(What to work on): When the string "decodeE" is part of a line in the data below, report the whole line.

(Data listing):

-- ==== Sys2Proof/Decode.lean ====
section
/-! DEFINITION. The decoder of R79 to R83: a total function of the opcode alone, answering one of the 35 instructions
or, by name, `unknown raw`; then the encoder (R89), written from the same table (R80). -/

namespace Sys2Proof

/-- One variant of the decoder's union (R88): an instruction, or `Unknown(raw)` carrying the whole opcode (R83). -/
inductive Decoded where
  | instr (i : Instr)
  /-- the rejection by name: an opcode that is none of the 35 instructions; executing it raises
  `UnimplementedOpcode(raw)` (R107). -/
  | unknown (raw : Word)
  deriving DecidableEq, Repr

/-- n1 = op[15:12] (R12, R71). -/
def nib1 (op : Word) : Nat := (op.extractLsb' 12 4).toNat

/-- n2 = op[11:8] is the register number x (R72). -/
def fieldX (op : Word) : Reg := (op.extractLsb' 8 4).toFin

/-- n3 = op[7:4] is the register number y (R75). -/
def fieldY (op : Word) : Reg := (op.extractLsb' 4 4).toFin

/-- n4 = op[3:0] is the sprite height n, or selects the operation of family 8 (R76, R80). -/
def fieldN (op : Word) : Fin 16 := (op.extractLsb' 0 4).toFin

/-- kk = op[7:0] (R73), the trailing byte that selects in families E and F (R80). -/
def fieldKK (op : Word) : Byte := op.extractLsb' 0 8

/-- nnn = op[11:0] (R74). -/
def fieldNNN (op : Word) : Addr := op.extractLsb' 0 12

/-- Family 0: the two exact opcodes win, every other one is `SYS nnn` (R81, D10). -/
def decode0 (op : Word) : Decoded :=
  if op = 0x00E0#16 then .instr .cls
  else if op = 0x00EE#16 then .instr .ret
  else .instr (.sys (fieldNNN op))

/-- Families 5 and 9 (R82 b): n4 is ignored unless the parameter `STRICT_XY0` asks for n4 = 0. -/
def decodeXY0 (strictXY0 : Bool) (i : Reg → Reg → Instr) (op : Word) : Decoded :=
  if strictXY0 && fieldN op != 0 then .unknown op else .instr (i (fieldX op) (fieldY op))

/-- Family 8, keyed by n4 (R80 rows 11 to 19); `SHR` and `SHL` ignore y (R82 a). -/
def decode8 (op : Word) : Decoded :=
  match (fieldN op).val with
  | 0x0 => .instr (.ldReg (fieldX op) (fieldY op))
  | 0x1 => .instr (.orReg (fieldX op) (fieldY op))
  | 0x2 => .instr (.andReg (fieldX op) (fieldY op))
  | 0x3 => .instr (.xorReg (fieldX op) (fieldY op))
  | 0x4 => .instr (.addReg (fieldX op) (fieldY op))
  | 0x5 => .instr (.subReg (fieldX op) (fieldY op))
  | 0x6 => .instr (.shr (fieldX op))
  | 0x7 => .instr (.subnReg (fieldX op) (fieldY op))
  | 0xE => .instr (.shl (fieldX op))
  | _ => .unknown op

/-- Family E, keyed by the whole trailing byte (R80 rows 25 and 26, D10). -/
def decodeE (op : Word) : Decoded :=
  match (fieldKK op).toNat with
  | 0x9E => .instr (.skp (fieldX op))
  | 0xA1 => .instr (.sknp (fieldX op))
  | _ => .unknown op

/-- Family F, keyed by the whole trailing byte (R80 rows 27 to 35, D10). -/
def decodeF (op : Word) : Decoded :=
  match (fieldKK op).toNat with
  | 0x07 => .instr (.ldVxDt (fieldX op))
  | 0x0A => .instr (.ldVxK (fieldX op))
  | 0x15 => .instr (.ldDtVx (fieldX op))
  | 0x18 => .instr (.ldStVx (fieldX op))
  | 0x1E => .instr (.addIVx (fieldX op))
  | 0x29 => .instr (.ldFVx (fieldX op))
  | 0x33 => .instr (.ldBVx (fieldX op))
  | 0x55 => .instr (.ldMemVx (fieldX op))
  | 0x65 => .instr (.ldVxMem (fieldX op))
  | _ => .unknown op

/-- The decoder (R79, R80): "dispatch primarily on n1". It reads the opcode and the parameter `STRICT_XY0`, nothing
else. The last arm is never reached, n1 being below 16. -/
def decode (strictXY0 : Bool) (op : Word) : Decoded :=
  match nib1 op with
  | 0x0 => decode0 op
  | 0x1 => .instr (.jp (fieldNNN op))
  | 0x2 => .instr (.call (fieldNNN op))
  | 0x3 => .instr (.seImm (fieldX op) (fieldKK op))
  | 0x4 => .instr (.sneImm (fieldX op) (fieldKK op))
  | 0x5 => decodeXY0 strictXY0 .seReg op
  | 0x6 => .instr (.ldImm (fieldX op) (fieldKK op))
  | 0x7 => .instr (.addImm (fieldX op) (fieldKK op))
  | 0x8 => decode8 op
  | 0x9 => decodeXY0 strictXY0 .sneReg op
  | 0xA => .instr (.ldI (fieldNNN op))
  | 0xB => .instr (.jpV0 (fieldNNN op))
  | 0xC => .instr (.rnd (fieldX op) (fieldKK op))
  | 0xD => .instr (.drw (fieldX op) (fieldY op) (fieldN op))
  | 0xE => decodeE op
  | 0xF => decodeF op
  | _ => .unknown op

/-- The opcode of two bytes in memory order: big-endian, the byte at the lower address gives op[15:8] (R52). -/
def opcodeOf (first second : Byte) : Word := first ++ second

/-- The decoder on bytes: it takes two (R70) and answers the variant with the bytes that follow; fewer than two bytes
are no opcode. -/
def decodeBytes (strictXY0 : Bool) : List Byte → Option (Decoded × List Byte)
  | first :: second :: rest => some (decode strictXY0 (opcodeOf first second), rest)
  | [_] | [] => none

/-- The two bytes of an opcode in memory order (R52, R70). -/
def opcodeBytes (op : Word) : List Byte := [op.extractLsb' 8 8, op.extractLsb' 0 8]

/-- What the decoder, with the default `STRICT_XY0` = false, reads from the low `nbits` bits of `w` laid out as an
opcode (R70: every instruction is 16 bits). -/
def decodeTableWord (nbits w : Nat) : Option Instr :=
  match decodeBytes false (opcodeBytes (BitVec.ofNat 16 (w % 2 ^ nbits))) with
  | some (.instr i, _) => some i
  | _ => none

/-- A register number as the four bits of its opcode field (R72, R75). -/
def regBits (r : Fin 16) : BitVec 4 := BitVec.ofFin r

/-- The formats of R77: the leading nibble and `nnn`. -/
def encNNN (n1 : BitVec 4) (nnn : Addr) : Word := n1 ++ nnn

/-- Format XKK (R77). -/
def encXKK (n1 : BitVec 4) (x : Reg) (kk : Byte) : Word := (n1 ++ regBits x ++ kk : BitVec 16)

/-- Formats XY, XSH and XYN (R77); an ignored field is given as 0 (R82 c). -/
def encXYN (n1 : BitVec 4) (x y n : Fin 16) : Word := (n1 ++ regBits x ++ regBits y ++ regBits n : BitVec 16)

/-- The encoder (R89): "take the row of rule R80, put the operand values into their fields by rules R72 to R76, put 0
into every ignored field". -/
def encode : Instr → Word
  | .cls => 0x00E0#16
  | .ret => 0x00EE#16
  | .sys nnn => encNNN 0x0#4 nnn
  | .jp nnn => encNNN 0x1#4 nnn
  | .call nnn => encNNN 0x2#4 nnn
  | .seImm x kk => encXKK 0x3#4 x kk
  | .sneImm x kk => encXKK 0x4#4 x kk
  | .seReg x y => encXYN 0x5#4 x y 0
  | .ldImm x kk => encXKK 0x6#4 x kk
  | .addImm x kk => encXKK 0x7#4 x kk
  | .ldReg x y => encXYN 0x8#4 x y 0x0
  | .orReg x y => encXYN 0x8#4 x y 0x1
  | .andReg x y => encXYN 0x8#4 x y 0x2
  | .xorReg x y => encXYN 0x8#4 x y 0x3
  | .addReg x y => encXYN 0x8#4 x y 0x4
  | .subReg x y => encXYN 0x8#4 x y 0x5
  | .shr x => encXYN 0x8#4 x 0 0x6
  | .subnReg x y => encXYN 0x8#4 x y 0x7
  | .shl x => encXYN 0x8#4 x 0 0xE
  | .sneReg x y => encXYN 0x9#4 x y 0
  | .ldI nnn => encNNN 0xA#4 nnn
  | .jpV0 nnn => encNNN 0xB#4 nnn
  | .rnd x kk => encXKK 0xC#4 x kk
  | .drw x y n => encXYN 0xD#4 x y n
  | .skp x => encXKK 0xE#4 x 0x9E#8
  | .sknp x => encXKK 0xE#4 x 0xA1#8
  | .ldVxDt x => encXKK 0xF#4 x 0x07#8
  | .ldVxK x => encXKK 0xF#4 x 0x0A#8
  | .ldDtVx x => encXKK 0xF#4 x 0x15#8
  | .ldStVx x => encXKK 0xF#4 x 0x18#8
  | .addIVx x => encXKK 0xF#4 x 0x1E#8
  | .ldFVx x => encXKK 0xF#4 x 0x29#8
  | .ldBVx x => encXKK 0xF#4 x 0x33#8
  | .ldMemVx x => encXKK 0xF#4 x 0x55#8
  | .ldVxMem x => encXKK 0xF#4 x 0x65#8

/-- The encoder on a variant: "`Unknown(raw)` encodes as `raw`" (R89). -/
def encodeVariant : Decoded → Word
  | .instr i => encode i
  | .unknown raw => raw

/-- The opcode with every ignored field put to 0 (R82): the canonical forms 5xy0, 9xy0, 8x06 and 8x0E. -/
def canonical (op : Word) : Word :=
  if nib1 op = 0x5 ∨ nib1 op = 0x9 then op &&& 0xFFF0#16
  else if nib1 op = 0x8 ∧ ((fieldN op).val = 0x6 ∨ (fieldN op).val = 0xE) then op &&& 0xFF0F#16
  else op

end Sys2Proof
end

(Output of the exercise):
def decodeE (op : Word) : Decoded :=
  | 0xE => decodeE op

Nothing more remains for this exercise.